Marina Ann Hatzakis

Personal information
- Born: 7 March 1972 (age 54)

Sport
- Sport: Rowing
- Club: Queensland Uni Boat Club UTS Haberfield Rowing Club

Medal record
Women's rowing
Representing Australia
World Rowing Championships
| Bronze medal – third place | 1998 Cologne | Quad scull |
Commonwealth Rowing Championships
| Gold medal – first place | 1994 Ontario | Quad scull |

= Marina Hatzakis =

Australian rower (born 1972)

Marina Ann Hatzakis (born 7 March 1972 in Sydney) is an Australian former rower - a dual Olympian who represented at world championships between 1993 and 2000.

==Club and state rowing==
Hatzakis' senior club rowing was from the Queensland University Boat Club in Brisbane and later at the UTS Haberfield Rowing Club in Sydney.

From 1993 to 1996 and in 2000 Hatzakis was selected as Queensland's single sculls representative to contest the Nell Slatter Trophy at the Interstate Regatta within the Australian Rowing Championships. In 1996 she also stroked Queensland's women's coxless four contesting the ULVA Trophy. In 1997 Hatzakis relocated to Sydney to pursue her national aspirations. That year she was selected to stroke the New South Wales women's coxless four to contest the ULVA Trophy.

She contested national championship titles at numerous Australian Rowing Championships. She contested the open women's single scull in QUBC colours in 1994, 1995 and 1996 and in black and white for UTS Haberfield in 1997 and 2000.

==International representative rowing==
Hatzakis' Australian representative debut came in 1993 as a sculler. She competed at the 1993 World Rowing Championships in Racice in a double scull with Jenny Luff and placed ninth overall.

In 1994 she moved into the Australian senior women's quad scull. She was in the quad at the 1994 World Rowing Championships in Indianapolis who rowed to fourth place. Hatzakis and Sally Newmarch were constant in the quad for the next three years. With Adair Ferguson and Fleur Spriggs they contested the 1995 World Rowing Championships in Tampere placing thirteenth and then with Jane Robinson and Bronwyn Roye they competed at the 1996 Atlanta Olympics finishing ninth overall. In Atlanta Hatzakis also doubled up with Bronwyn Roye in the women's double scull and finished in fourth place.

Hatzakis rowed in 1997 at the World Rowing Cup I with Bronwyn Roye in a double scull but was not selected for World Championships that year. She came back into the senior quad in 1998 with Newmarch, Robinson and Roye and after racing at the World Rowing Cup III in Lucerne, they competed at the 1998 World Rowing Championships in Cologne and won a bronze medal.

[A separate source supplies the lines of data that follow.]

-- ==== Sys2Proof/Laws/Schedule.lean ====
section
/-! SUPPORT. The choice of the next step keeps what every step keeps: each turn it may choose is a proper one. -/

namespace Sys2Proof.Machine

theorem evTurn_proper {i : Instr} (x y z : Nat) (h : isEvent i = true) : (evTurn i x y z).proper = true := h

theorem State.runTurn_next {s u : State} {t : Turn} (h : s.runTurn t = .next u) : s.Keeps u := by
  have k := State.runTurn_keeps s t (.refl s)
  rw [h] at k; cases k; assumption

theorem State.tryTurn_keeps {s u : State} {t : Turn} (h : s.tryTurn t = some u) (ht : t.proper = true) : s.Keeps u := by
  unfold State.tryTurn at h
  split at h
  · split at h
    · cases h; exact ⟨id, fun _ => ht, rfl⟩
    · cases h
  · cases h

/-- The turns of a list are proper. -/
def Proper (ts : List Turn) : Prop := ∀ t ∈ ts, t.proper = true

theorem Proper.append {a b : List Turn} (ha : Proper a) (hb : Proper b) : Proper (a ++ b) := by
  intro t h; rcases List.mem_append.mp h with h | h
  · exact ha t h
  · exact hb t h

theorem Proper.map {α : Type} {f : α → Turn} (l : List α) (h : ∀ x, (f x).proper = true) : Proper (l.map f) := by
  intro t ht; obtain ⟨x, -, rfl⟩ := List.mem_map.mp ht; exact h x

theorem Proper.flatMap {α : Type} {f : α → List Turn} (l : List α) (h : ∀ x, Proper (f x)) : Proper (l.flatMap f) := by
  intro t ht; obtain ⟨x, -, hx⟩ := List.mem_flatMap.mp ht; exact h x t hx

theorem Proper.nil : Proper [] := by intro t h; cases h

theorem Proper.cons {t : Turn} {ts : List Turn} (h : t.proper = true) (hs : Proper ts) : Proper (t :: ts) := by
  intro u hu; rcases List.mem_cons.mp hu with rfl | hu
  · exact h
  · exact hs u hu

theorem State.grantTurns_proper (s : State) (e : Nat × Task) : Proper (s.grantTurns e) := by
  unfold State.grantTurns
  repeat' first | exact .nil | rfl | apply Proper.map | split | intro _

theorem State.codeWalks_proper (s : State) : Proper s.codeWalks := by
  unfold State.codeWalks
  repeat' first | exact .nil | rfl | apply Proper.map | split | intro _

theorem taskDue_proper (id : Nat) : Proper (taskDue id) := by
  unfold taskDue
  repeat' first
    | exact .nil | rfl | apply Proper.append | apply Proper.flatMap | apply Proper.cons | intro _

theorem State.atOnce_proper (s : State) : Proper s.atOnce := by
  unfold State.atOnce
  repeat' first
    | exact .nil | rfl | apply Proper.append | apply Proper.map | apply Proper.flatMap | apply Proper.cons | split | intro _

theorem State.dueTurns_proper (s : State) : Proper s.dueTurns := by
  unfold State.dueTurns State.serviceDue
  repeat' first
    | exact .nil | rfl | exact State.grantTurns_proper _ _ | exact State.codeWalks_proper _ | exact taskDue_proper _ | apply Proper.append | apply Proper.map
    | apply Proper.flatMap | apply Proper.cons | intro _

theorem State.mayTurns_proper (s : State) : Proper s.mayTurns := by
  unfold State.mayTurns taskMay coreMay State.copyMay State.rubMay State.recordMay State.fabricMay State.folioMay
    State.levelMay State.hostMay
  repeat' first
    | exact .nil | rfl | apply Proper.append | apply Proper.map | apply Proper.flatMap | apply Proper.cons | intro _

theorem State.tryTurns_keeps {s u : State} {ts : List Turn} (h : ts.findSome? s.tryTurn = some u) (ht : Proper ts) :
    s.Keeps u := by
  obtain ⟨t, hm, hu⟩ := List.exists_of_findSome?_eq_some h
  exact State.tryTurn_keeps hu (ht t hm)

theorem State.tryEngine_keeps {s u : State} {core : Nat} {st : Stream} (h : s.tryEngine core st = some u) : s.Keeps u := by
  have hw : ∀ (v : State) ag, s.Keeps v → s.Keeps { v with turn := .word ag } := fun v ag hv => ⟨hv.mem, fun _ => rfl, hv.tower⟩
  unfold State.tryEngine at h
  split at h
  · split at h
    · cases h
    · exact State.tryTurn_keeps h rfl
  · split at h
    · cases h; exact hw s _ (.refl s)
    · split at h
      · split at h
        · cases h
        · cases h; exact hw _ _ (State.countWaits_keeps s _ _ _ (.refl s))
      · cases h

theorem State.tryRub_keeps {s u : State} (h : s.tryRub = some u) : s.Keeps u := by
  unfold State.tryRub at h
  split at h
  · exact State.tryTurn_keeps h rfl
  · cases h

theorem State.tryEngines_keeps {s u : State} (h : s.tryEngines = some u) : s.Keeps u := by
  obtain ⟨c, -, hu⟩ := List.exists_of_findSome?_eq_some h
  obtain ⟨st, -, hv⟩ := List.exists_of_findSome?_eq_some hu
  exact State.tryEngine_keeps hv

theorem State.goOn_keeps (s : State) : s.Keeps s.goOn := by
  unfold State.goOn; split
  · rename_i h; exact State.tryEngines_keeps h
  · cases h : s.tryRub with
    | none => exact State.passTime_keeps s (.refl s)
    | some u => exact State.tryRub_keeps h

theorem State.pass_keeps (s : State) : s.Keeps s.pass := by
  unfold State.pass; split
  · rename_i h; exact State.tryTurns_keeps h s.dueTurns_proper
  · exact s.goOn_keeps

theorem State.default_keeps (s : State) : s.Keeps s.default := by
  unfold State.default; split
  · rename_i h; exact State.tryTurns_keeps h s.dueTurns_proper
  · split
    · rename_i h; exact State.tryTurns_keeps h s.mayTurns_proper
    · exact s.goOn_keeps

theorem State.take_keeps (s : State) (p : Pick) : s.Keeps (s.take p) := by
  cases p with
  | engine c st =>
    change s.Keeps ((s.tryEngine c st).getD s)
    cases h : s.tryEngine c st with
    | none => exact .refl s
    | some u => exact State.tryEngine_keeps h
  | rub =>
    change s.Keeps (s.tryRub.getD s)
    cases h : s.tryRub with
    | none => exact .refl s
    | some u => exact State.tryRub_keeps h
  | event i a =>
    change s.Keeps (if s.eventMay i a then { s with turn := .event i a } else s)
    split
    · rename_i h
      exact ⟨id, fun _ => by simp only [State.eventMay, Bool.and_eq_true] at h; exact h.1, rfl⟩
    · exact .refl s
  | host m =>
    change s.Keeps (if m.fits then { s with host := { s.host with inbox := s.host.inbox ++ [m] } } else s)
    split
    · exact (State.Keeps.refl s).upd rfl rfl rfl
    · exact .refl s
  | fabric m => exact State.receive_keeps s m (.refl s)
  | flit f => exact (State.Keeps.refl s).upd rfl rfl rfl
  | refuse p n => exact State.refuseFlit_keeps s p n (.refl s)
  | meters m => exact State.heatBanks_keeps _ ((State.Keeps.refl s).upd rfl rfl rfl)
  | flaw f l => exact (State.Keeps.refl s).upd rfl rfl rfl
  | lane x j => exact State.setLevel_keeps s (laneHome x) _ (.refl s)
  | lag v k => exact (State.Keeps.refl s).upd rfl rfl rfl
  | see v a m n => exact (State.Keeps.refl s).upd rfl rfl rfl
  | pass => exact State.pass_keeps s

/-- The choice of the next step keeps what every step keeps. -/
theorem State.schedule_keeps (s : State) : s.Keeps s.schedule := by
  unfold State.schedule
  split
  · rename_i h; exact State.tryTurns_keeps h s.atOnce_proper
  · split
    · exact State.default_keeps s
    · rename_i p ps _
      have h : s.Keeps ({ s with agenda := ps }.take p) :=
        State.Keeps.trans (t := { s with agenda := ps }) ((State.Keeps.refl s).upd rfl rfl rfl) (State.take_keeps _ p)
      dsimp only
      split
      · exact h.upd rfl rfl rfl
      · exact h

end Sys2Proof.Machine
end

Hatzakis' final two years of representative rowing was with Roye in the Australian women's double scull. They raced at the 1999 World Rowing Cup III in Lucerne and then at the 1999 World Rowing Championships in St Catharines, Canada to a sixth-place finish. Their campaign in the 2000 Olympic year started at two World Rowing Cups in Europe and then at Sydney 2000 they placed fourth in their heat and fought through a repechage to make the final in which they finished last for an overall sixth ranking.